Dr Niraj Sharma:Bleeding was defined by ISTH criteria, but minor and non major events were underreported, and there was no centralized imaging core for confirming stroke or myocardial infarction. In a world where silent cerebral events are common in AF, that leaves room for uncertainty. Seventh, mechanistic insight. The study didn't include biomarkers, no D dimer, no platelet reactivity, no CRP or endothelial markers. We don't know who bleeds because of biology versus who bleeds because of chance.
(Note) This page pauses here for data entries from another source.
-- ==== Sys2Proof/Machine/Crc16.lean ====
section
/-! DEFINITION. Engine C16: INIT.C16, FEED.C16, READ.C16 (rules R140 to R143). -/

namespace Sys2Proof.Machine

/-- INIT.C16 (R141). -/
def execInitC16 (s : State) : Result := complete { s with acc16 := Config.seed16 }

/-- FEED.C16 b: `acc16 <- (acc16 >> 8) XOR T16[acc16[7:0] XOR b]` (R142). -/
def execFeedC16 (b : Byte) (s : State) : Result :=
  whenTablesReady s
    (withEntry .c16 s.t16 (s.index16 b) fun v => complete { s with acc16 := (s.acc16 >>> 8) ^^^ v })

/-- READ.C16, as it is: no complement, reflection or byte swap (R143). -/
def execReadC16 (s : State) : Result := respondWith s.acc16 s

end Sys2Proof.Machine
end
Dr Niraj Sharma:Eighth, a small subset, about ten percent were on anticoagulation for reasons other than AF, venous thromboembolism, left ventricular thrombus, other indications but outcomes weren't separated. That heterogeneity muddies the pure AF plus coronary disease signal we'd like to see. Ninth, adherence and dose verification. Therapy compliance was self reported, not plasma validated. Even minor crossovers, stopping aspirin, missing DOAC doses could bias results toward showing harm.
Dr Niraj Sharma:And finally, duration. Two year follow-up captures early safety, but not the full chronic risk of AF plus coronary disease, patients who live a decade or more. Whether event curves converge or whether some late ischemic penalty emerges, we simply don't know. So what do we take from all this? Aquatic is confirmatory, but not conclusive.
Dr Niraj Sharma:It strengthens the case for DOAC only therapy in most stable AF plus coronary artery disease patients, but it also reminds us that simplification must remain individualized. The patient with three stents, chronic kidney disease, or diffuse diabetes may still need a bespoke approach. In other words, this trial refines the story but it doesn't close the book. And that's exactly where thoughtful electrophysiologists and thoughtful clinicians should live, at the intersection of evidence and individualization. Thank you all for listening and joining me for this EP Edge Journal Watch podcast background and breakthrough the aquatic trial.
Dr Niraj Sharma:I'm Dr Niraj Sharma. Take care and bye for now.